Figure 3. FCF affects HIF-1α expression on the posttranslational level.

(A) PC-3 cells were pretreated with 100 μM FCF for 2 h and then subjected overnight to normoxic or hypoxic conditions. Total RNA was isolated and reverse transcribed into cDNA. Quantitative real-time PCR analysis was done using primers for HIF-1α and cyclophilin B as control. Columns, means (n = 2); bars, SD. (B) PC-3 cells were treated with vehicle (control) and 100 μM FCF for 4 h under normoxia, and then CHX was added at a final concentration of 10 μg/ml for the indicated times. Whole cell extracts were analyzed by SDS-PAGE and immunoblotted with antibodies to HIF-1α and tubulin. (C) Densitometric quantification of HIF-1α levels in (B) normalized to tubulin. Fifty% decrease of HIF-1α levels by FCF is delineated in grey lines. This is a representative experiment out of 3 independent repetitions. PC-3 cells were treated with FCF in the presence of 10 µM MG-132 (D) or 1 µM epoxomicine (E) for 2 h and then grown under normoxia and hypoxia for 4 additional h. Whole cell extracts were prepared, analyzed by SDS-PAGE and immunoblotted with antibodies to HIF-1α and tubulin. Densitometric quantification of HIF-1α/tubulin levels normalized to control at each condition is outlined under the respective lanes.

Figure 4. FCF alters SEPT9_i1 filamentous organization and localization.

PC-3 cells were treated with FCF for 2 h and grown in normoxia (A) or hypoxia (B) for 4 additional h. They were fixed and processed for immunofluorescent labeling with anti-HIF-1α (red), anti-SEPT9_i1 (green) and DAPI (blue).

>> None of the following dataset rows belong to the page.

/-- What an operation can answer: a rejection with some code (of a command other than GETSTAT), or its effect. -/
inductive Answer (i : Instr) (s : State) : State → Prop
  | rejected (c : Code) (h : opcodeOf i ∉ [0x26#8, 0xFF#8]) : Answer i s (raiseCode s (opcodeOf i) c)
  | accepted {t : State} (h : Effect i s t) : Answer i s t

/-- A command of the control port answers with a rejection, or with its effect once its checks have passed. -/
theorem answer_command {i : Instr} {s e t : State} {checks : List (Bool × Code)}
    (heff : Passes checks → Effect i s e) (h : command s (opcodeOf i) checks e = .next t)
    (hopc : opcodeOf i ∉ [0x26#8, 0xFF#8] := by simp [opcodeOf]) : Answer i s t := by
  rcases command_next h with ⟨c, -, rfl⟩ | ⟨hpass, rfl⟩
  · exact .rejected c hopc
  · exact .accepted (heff hpass)

/-- INIT (R200): the phase under way, or the validation and phase 1. -/
theorem answer_init {order : Byte} {fs lowMs highMs : Word} {s t : State}
    (h : execInit order fs lowMs highMs s = .next t) : Answer (.init order fs lowMs highMs) s t := by
  unfold execInit at h
  split at h
  case isTrue hr =>
    split at h <;> cases h
    case isTrue hp => exact .accepted (.phase (.initBody _ _ _ _ _ hr hp))
    case isFalse hp => exact .accepted (.phase (.initEnd _ _ _ _ _ hr hp))
  case isFalse => exact answer_command (fun hpass => .phase (.initBegin _ _ _ _ _ hpass)) h

/-- The phase of UPDORD that RPHASE names (R205). -/
theorem phase_updordPhase {o sel : Byte} {s : State} (hr : s.running = some (.updord o sel)) (k : BitVec 3) :
    Phase (.updord o sel) s (updordPhase o sel s k) := by
  unfold updordPhase
  split
  · exact .updordClear _ _ _ hr
  · exact .updordDraw _ _ _ hr
  · exact .updordSearch _ _ _ hr
  · exact .updordSeed _ _ _ hr
  · exact .updordTopology _ _ _ hr
  · exact .updordEnd _ _ _ hr

/-- UPDORD (R205): the phase under way, or the validation and phase 1. -/
theorem answer_updord {o sel : Byte} {s t : State} (h : execUpdord o sel s = .next t) : Answer (.updord o sel) s t := by
  unfold execUpdord at h
  split at h
  case isTrue hr =>
    cases h
    exact .accepted (.phase (phase_updordPhase hr _))
  case isFalse => exact answer_command (fun hpass => .phase (.updordBegin _ _ _ hpass)) h

/-- PROC (R250, R251): silent or not. -/
theorem answer_proc {ch : Byte} {x : Word} {s t : State} (h : execProc ch x s = .next t) : Answer (.proc ch x) s t := by
  unfold execProc at h
  split at h <;> cases h
  case isTrue hr => exact .accepted (.procSilent _ _ _ hr)
  case isFalse hr => exact .accepted (.proc _ _ _ (Bool.eq_false_iff.mpr hr))

/-- What every operation can do. -/
theorem exec_cases {i : Instr} {s t : State} (h : exec i s = .next t) : Answer i s t := by
  cases i with
  | nop => cases h; exact .accepted (.nop s)
  | clrerr => cases h; exact .accepted (.clrerr s)
  | getstat => cases h; exact .accepted (.getstat s)
  | init => exact answer_init h
  | updord => exact answer_updord h
  | proc => exact answer_proc h
  | upddly ms => exact answer_command (.upddly ms s) h
  | setdly j ms => exact answer_command (.setdly j ms s) h
  | setdlys ms => exact answer_command (.setdlys ms s) h
  | setls d f => exact answer_command (.setls d f s) h
  | seths d f => exact answer_command (.seths d f s) h
  | updmod d r => exact answer_command (.updmod d r s) h
  | updmodl j d r => exact answer_command (.updmodl j d r s) h
  | setmix w => exact answer_command (.setmix w s) h
  | settopo sel => exact answer_command (.settopo sel s) h
  | setb j v => exact answer_command (.setb j v s) h
  | setbs v => exact answer_command (.setbs v s) h
  | setc j v => exact answer_command (.setc j v s) h
  | setcs v => exact answer_command (.setcs v s) h
  | setcell r c v => exact answer_command (.setcell r c v s) h
  | setmat m => exact answer_command (.setmat m s) h
  | getb j => exact answer_command (.getb j s) h
  | getbs => exact answer_command (.getbs s) h
  | getc j => exact answer_command (.getc j s) h
  | getcs => exact answer_command (.getcs s) h
  | getdlys => exact answer_command (.getdlys s) h
  | getmat => exact answer_command (.getmat s) h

Staining was analyzed by confocal laser-scanning microscope (magnification x63). (C) Representative cells from each treatment condition presented in (A) were further enlarged (zoom x2) for better visualization of SEPT9_i1 filaments (green).

Figure 5. The effect of FCF on HIF-1α is general to cancer cells but specific only to HIF-1α.

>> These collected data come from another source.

-- ==== Sys2Proof/Config.lean ====
section
/-! DEFINITION. What the part fixes (durations, limits, the factory values' numbers) and the FREE VALUES of the model:
constants without a body, of which nothing can be proved, for every value the spec leaves open. -/

namespace Sys2Proof.Config

/-- FREE VALUE (assumption 4). The `k`-th draw of the random source: a reader nonce of 8 bytes (00_scope.md, The cipher; R92). -/
opaque readerNonce : Nat → BitVec 64

/-- FREE VALUE (assumption 5). Whether a retire-mark write that was cut off or failed, the `k`-th such draw, has left the new marker
in the record of slot `i` (R14, R154, R159). -/
opaque markLanded : Nat → Nat → Bool

/-- FREE VALUE (assumption 6). Whether a LOCK_AREA write that was cut off, the `k`-th such draw, has left the lock cell written
(R150, R168). -/
opaque cellLanded : Nat → Bool

/-- The fields of the site STATUS frame for which the spec states no value. -/
inductive Unstated where
  /-- origin byte while no operation is active -/
  | originWhenIdle
  /-- remaining µs of the active operation while no operation is active -/
  | remainingWhenIdle
  /-- remaining µs of a LOAD in PREPARING, which has no duration (R145) -/
  | remainingPreparing
  /-- held-by byte while nothing is held -/
  | heldByWhenNone
  /-- remaining µs of the held operation while nothing is held -/
  | remainingWhenNone
  deriving DecidableEq, Repr

/-- FREE VALUE (assumption 7). The value sent in a STATUS field for which the spec states none (R183, R186). -/
opaque unstated : Unstated → Nat

/-! Durations of the write engine's operations in µs (R145). -/

def programTime : Nat := 3000
def eraseSlotTime : Nat := 18000
def eraseBankTime : Nat := 55000
def settingsTime : Nat := 6000
def recordTime : Nat := 1000
/-- The array comes to rest this many µs after a suspension (R146). -/
def restTime : Nat := 20
/-- A SUSPEND is refused TOO_SOON within this many µs of the last RESUME (R155). -/
def resumeGuard : Nat := 200
/-- ROT is high for this many µs from an advance (R32). -/
def rotTime : Nat := 2
/-- Start-up lasts this many µs (R185). -/
def startupTime : Nat := 4000

/-! Engine occupancy in tenths of a µs (R79). -/

def handlingTenths : Nat := 4
def blockTenths : Nat := 8

/-! Limits. -/

/-- Jobs a lane's job queue holds (R70). -/
def jobRoom : Nat := 8
/-- Results a lane's result queue holds (R83). -/
def resultRoom : Nat := 8
/-- Entries the tag key cache holds (R56). -/
def cacheRoom : Nat := 32
/-- The highest value of `next` and `limit`; never issued (R115, R116). -/
def counterTop : Nat := 4294967295
/-- How far a reservation or SET_COUNTER lifts the limit (R117, R121). -/
def reserveStep : Nat := 4096
/-- The low-water distance of the receipt counter (R117). -/
def lowWater : Nat := 1024
/-- The longest payload a length byte may name (R175). -/
def payloadMax : Nat := 64

end Sys2Proof.Config
end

(A) The indicated cancer cells were treated with 100 μM FCF for 4 h under normoxia or hypoxia. Whole cellular extracts were subjected to Western blot analysis using anti-HIF-1α and anti-SEPT9_i1 antibodies. (B) PC-3 cells were treated with FCF as indicated and subjected to normoxia or hypoxia for 6 h. Whole cell extracts were analyzed by SDS-PAGE and immunoblotted with antibodies to HIF-1α, HIF-2α and tubulin. (C) PC-3 cells were transiently transfected with reporter plasmid expressing luciferase under the control of PTHrP P2 promoter (specific to HIF-2α). After 24 h of transfection, the cells were pretreated with FCF for 2 h and then subjected to normoxia or hypoxia for 48 h. Whole cell extracts were analyzed by luciferase luminescence assay. Arbitrary luciferase activity units were normalized to the amount of protein in each assay point. Columns, mean (n = 3); bars, SD. *P < 0.05.